TARPON SPRINGS — Dean Hedstrom taught golf with all the subtlety and tact of a drill sergeant.
Some of his students were famous, but that didn't soften his tongue.
He bawled out Prince Albert of Monaco (whom he called "Al") for a bad chip shot. He called baseball player Curt Schilling an idiot.
But for 14 years, students flocked to the Ben Sutton Golf School in Sun City Center to take his abuse.
"He had far and away more people requesting him than any of the rest of us," said Jan Kleiman, 47, a golf pro at the Sutton school.
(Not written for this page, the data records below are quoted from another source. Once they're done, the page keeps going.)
-- ==== Sys2Proof/Machine/ControlCommands.lean ====
section
/-! DEFINITION. The meanings of the CONTROL rows. Each is one CONTROL write of all four fields; the rows differ in the order in
which the fields reach their owners, which R88 leaves open (log 8). With CLEAR and CUT both 1, R88 gives an outcome for either
order: under the row CLEAR the clear takes effect before the cut where it may, under the other three the cut comes first (log 43). -/

namespace Sys2Proof.Machine

/-- HOLD: the levels, the clear, the cut (R178, R88). -/
def execHold (d : Word) (s : State) : Host.Outcome State Fault Refusal :=
  run (Part.writeAccess .control d fun v p => (((p.controlLevels v).controlClear v).controlCut v).refreshErase) s

/-- PARK: the levels, the cut, the clear (R178, R88). -/
def execPark (d : Word) (s : State) : Host.Outcome State Fault Refusal :=
  run (Part.writeAccess .control d fun v p => (((p.controlLevels v).controlCut v).controlClear v).refreshErase) s

/-- CLEAR: the clear, the levels, the cut (R185, R88). With CUT 1 too the clear takes effect before the cut where it may, and the cut
then finds no scan (R88; log 43). -/
def execClear (d : Word) (s : State) : Host.Outcome State Fault Refusal :=
  run (Part.writeAccess .control d fun v p =>
    ((((p.controlClear v).controlLevels v).clearBeforeCut v).controlCut v).refreshErase) s

/-- CUT: the cut, the levels, the clear (R146, R88). -/
def execCut (d : Word) (s : State) : Host.Outcome State Fault Refusal :=
  run (Part.writeAccess .control d fun v p => (((p.controlCut v).controlLevels v).controlClear v).refreshErase) s

end Sys2Proof.Machine
end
Mr. Hedstrom left the Sutton school in 2005 — after four straight years of making a list of the PGA's top 500 teaching professionals — then taught at the Belleair Country Club.
Mr. Hedstrom died Saturday of cancer. He was 52.
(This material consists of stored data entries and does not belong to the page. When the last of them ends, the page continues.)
-- ==== Sys2Proof/Certificates/Slice0/Obligations.lean ====
section
/-! DEFINITION. The statements. Each is about every state and every operand that meets its hypotheses. -/

open Sys2Proof Sys2Proof.Machine

/-! ## The machine -/

/-- A step takes the command at the front of the queue and runs it on the state with the rest of the queue. With nothing
waiting the part idles. The model's choice (log 2): the spec gives no tick. -/
def Obligations.StepTakesFrontOrIdles : Prop :=
  (∀ (c : Instr) (rest : List Instr) (s : State),
    step { s with pending := c :: rest } = exec c { s with pending := rest })
  ∧ (∀ s : State, s.pending = [] → step s = .next s)

/-- Every well-formed command answers a next state with the queue as it was; READ_LINE_END with other than the 256 bytes of R59's
frame is refused by name. That the queue is apart from a command's effect is the model's construction (log 1, log 28). -/
def Obligations.EveryCommandAnswers : Prop :=
  (∀ (c : Instr) (s : State), c.wf = true → ∃ t, exec c s = .next t ∧ t.pending = s.pending)
    ∧ ∀ (l : Lane) (bytes : List Byte) (s : State), bytes.length ≠ 256 →
        exec (.readLineEnd l bytes) s = .refused (.illFormed "READ_LINE_END")

/-- The invariants hold right after reset. -/
def Obligations.ResetMeetsInvariants : Prop := State.reset.part.Sound ∧ State.reset.part.SlotsKept

/-- Every step keeps the invariant of the stored data: exchange memory in its canonical form, at most 16 numbers in the post
queue (R96), DONE never a sticky flag (R89), the directory in ascending key order with no key twice (R16). -/
def Obligations.StepKeepsSound : Prop := ∀ s t : State, s.part.Sound → step s = .next t → t.part.Sound

/-- Every step keeps the slot rule of R96: a slot number is in at most one of the post queue, the units and the done list, and
its held field and phase are the ones R96's table gives for where it is. -/
def Obligations.StepKeepsSlots : Prop := ∀ s t : State, s.part.SlotsKept → step s = .next t → t.part.SlotsKept

/-! ## Reset -/

/-- RESET_ASSERT: the port serves nothing, LANE_PWR is asserted, every operation in flight is abandoned with its link released,
and nothing of the interrupted work is kept: queue, units, head writer, directory and segment table are as after reset. That the
blocks have their reset values from the fall on is the model's choice (log 31), as is that exchange memory keeps what it held
until the zeroing ends (log 6). -/
def Obligations.ResetAssertHoldsReset : Prop :=
  ∀ s : State, ∃ t, exec .resetAssert s = .next t
    ∧ t.part.power.resetLow = true ∧ t.part.served = false ∧ t.part.lanePwr = true
    ∧ t.part.lanes = Quad.all LaneRec.reset ∧ t.part.orders.postQueue = [] ∧ t.part.orders.doneList = []
    ∧ t.part.unitSlots = [] ∧ t.part.head = Head.reset ∧ t.part.dir = [] ∧ t.part.segs = Quad.all []
    ∧ t.part.reclaim = Reclaim.reset ∧ t.part.mount = Mount.reset ∧ t.part.bus.sticky = 0 ∧ t.part.bus.mask = 0
    ∧ t.part.pins = s.part.pins ∧ t.part.mem = s.part.mem ∧ t.pending = s.pending

/-- RESET_RELEASE with PWARN, WINH and STORE_GOOD deasserted and the clock running: the straps are latched, the zeroing has begun,
and every block has the values its chapter gives for full reset (R76, R92, R101, R114, R123, R149, R164, R177, R186). With any of
the inputs asserted they are seen as they stand (log 11): a power warning brings the state at once to BRACE, with nothing in
flight quiet too and so BRACED raised, STORE_GOOD starts no count before the zeroing has ended (R165, R179, R181, R186). With the
clock stopped the inputs are not seen; with RESET_N high a release changes nothing (log 1). What the release leaves, block by
block: pointer 0000hex, window 0000hex to 7FFFhex, latches 0, levels 0, flags clear, mask 00hex (R92); no slot held, queue and
done list empty, last post outcome NONE (R114); the configuration words of the source, or 0 with intake begun (R101); counters 0,
last granted the reclaim unit (R123); lanes UNKNOWN, count 0, last granted the segment table (R57); last head lane 3 (R49);
reclaim IDLE (R149); mount WAITING (R164); ACTIVE (R177). The model's own in the first clause: the data lines and the links not
driven (log 29), a serial transaction under way ignored to its end (log 12), exchange memory kept until the zeroing ends (log 6),
quiet not noticed (log 34), the return count not running (log 4). -/
def Obligations.FullReset : Prop :=
  (∀ (s : State) (st : Straps),
    s.part.power.resetLow = true → s.part.power.clockRunning = true → s.part.pins = ⟨false, false, false⟩ →
    exec (.resetRelease st) s = .next (s.withPart
      ({ Part.reset st with mem := s.part.mem, freeIndex := s.part.freeIndex, bus.serial := s.part.bus.serial.afterReset })))
  ∧ (∀ (s : State) (st : Straps),
    let fresh : Part := { Part.reset st with
      pins := s.part.pins, mem := s.part.mem, freeIndex := s.part.freeIndex, bus.serial := s.part.bus.serial.afterReset }
    let warned := s.part.pins.pwarn
    (s.part.power.resetLow = true → s.part.power.clockRunning = true →
      exec (.resetRelease st) s = .next (s.withPart fresh.seeInputs.refreshErase)
      ∧ exec (.resetRelease st) s = .next (s.withPart { fresh with
          seen := s.part.pins, power.state := if warned then .brace else .active, power.quietSeen := warned,
          bus.sticky := if warned then 0x40 else 0 }))
    ∧ (s.part.power.resetLow = true → s.part.power.clockRunning = false →
      exec (.resetRelease st) s = .next (s.withPart { fresh with power.clockRunning := false }))
    ∧ (s.part.power.resetLow = false → exec (.resetRelease st) s = .next s))
  ∧ (∀ st : Straps,
    let p := Part.reset st
    p.bus.pointer = 0 ∧ p.bus.winStart = 0 ∧ p.bus.winEnd = 0x7FFF ∧ p.bus.readLatch = 0 ∧ p.bus.writeHold = 0
      ∧ p.bus.readCapture = 0 ∧ p.bus.holdLevel = false ∧ p.bus.parkLevel = false ∧ p.noticeFlags = 0 ∧ p.bus.mask = 0
      ∧ p.attn = false ∧ p.bus.busSel = st.busSel ∧ p.bus.byteOrd = st.byteOrd ∧ p.bus.sid = st.sid ∧ p.bus.cfgSel = st.cfgSel
      ∧ (∀ n, p.slot n = ⟨false, .idle⟩) ∧ p.orders.postQueue = [] ∧ p.orders.doneList = [] ∧ p.orders.lastPost = .none
      ∧ (p.orders.intake = .ended ↔ st.cfgSel ≠ 3)
      ∧ (st.cfgSel = 0 → p.orders.lowMark = 4 ∧ p.orders.highMark = 8 ∧ p.orders.postMark = 12)
      ∧ (st.cfgSel = 1 → p.orders.lowMark = 8 ∧ p.orders.highMark = 16 ∧ p.orders.postMark = 12)
      ∧ (st.cfgSel = 2 → p.orders.lowMark = 2 ∧ p.orders.highMark = 4 ∧ p.orders.postMark = 8)
      ∧ (st.cfgSel = 3 → p.orders.lowMark = 0 ∧ p.orders.highMark = 0 ∧ p.orders.postMark = 0)
      ∧ p.head.seqCounter = 0 ∧ p.head.epochCounter = 0 ∧ p.head.recordsInHead = 0 ∧ p.head.append = none
      ∧ p.head.lastGranted = .reclaimUnit ∧ p.dir = [] ∧ p.entries = [] ∧ p.lastHeadLane = 3
      ∧ (∀ l, (p.lane l).state = .unknown ∧ (p.lane l).count = 0 ∧ (p.lane l).inFlight = none
          ∧ (p.lane l).waiting = .empty ∧ (p.lane l).lastGranted = .erase)
      ∧ p.reclaim.state = .idle ∧ p.mount.state = .waiting ∧ p.mount.step = .settle ∧ p.mount.outcome = 0
      ∧ p.power.state = .active ∧ p.power.parkPending = false ∧ p.power.clearPending = false ∧ p.power.wake = none)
His wife said Mr. Hedstrom could read people, and knew how far he could push them.
"He said, 'You may be a five-star general, but you're a private in my army, buddy,' " recalled Kris Hedstrom, 47.
To Prince Albert, he once yelled: "You may be a prince, but that doesn't mean anything here."
"Anybody else could say these things and they'd get punched in the nose," Kris Hedstrom said. "But when Dean said it, they laughed."
A Detroit native, Mr. Hedstrom was not big enough to pursue his childhood dream of professional hockey. Golf was another matter, and for a couple of years he made enough money to stay afloat in the PGA's mini-tour.
With a wife and two children to support, Mr. Hedstrom left professional golf after a few years, moved to St. Petersburg and succeeded Skip Alexander as the head golf pro at Lakewood Country Club (now St. Petersburg Country Club).
The marriage ended in divorce, and 12 years ago he met another Detroit native named Kris Gunn through a mutual friend. When she learned Mr. Hedstrom had grown up on Gunn Road — named for one of her ancestors — "I was like, 'All right, let's get married.' "
He delighted her with his impressions (he could do Jimmy Stewart singing the Beatles hit, Blackbird) and frightened her with his driving. If trapped between Interstate slowpokes, Mr. Hedstrom needed only inches of daylight to make his move. "He'd say, 'Don't worry, they don't want to hit us.' "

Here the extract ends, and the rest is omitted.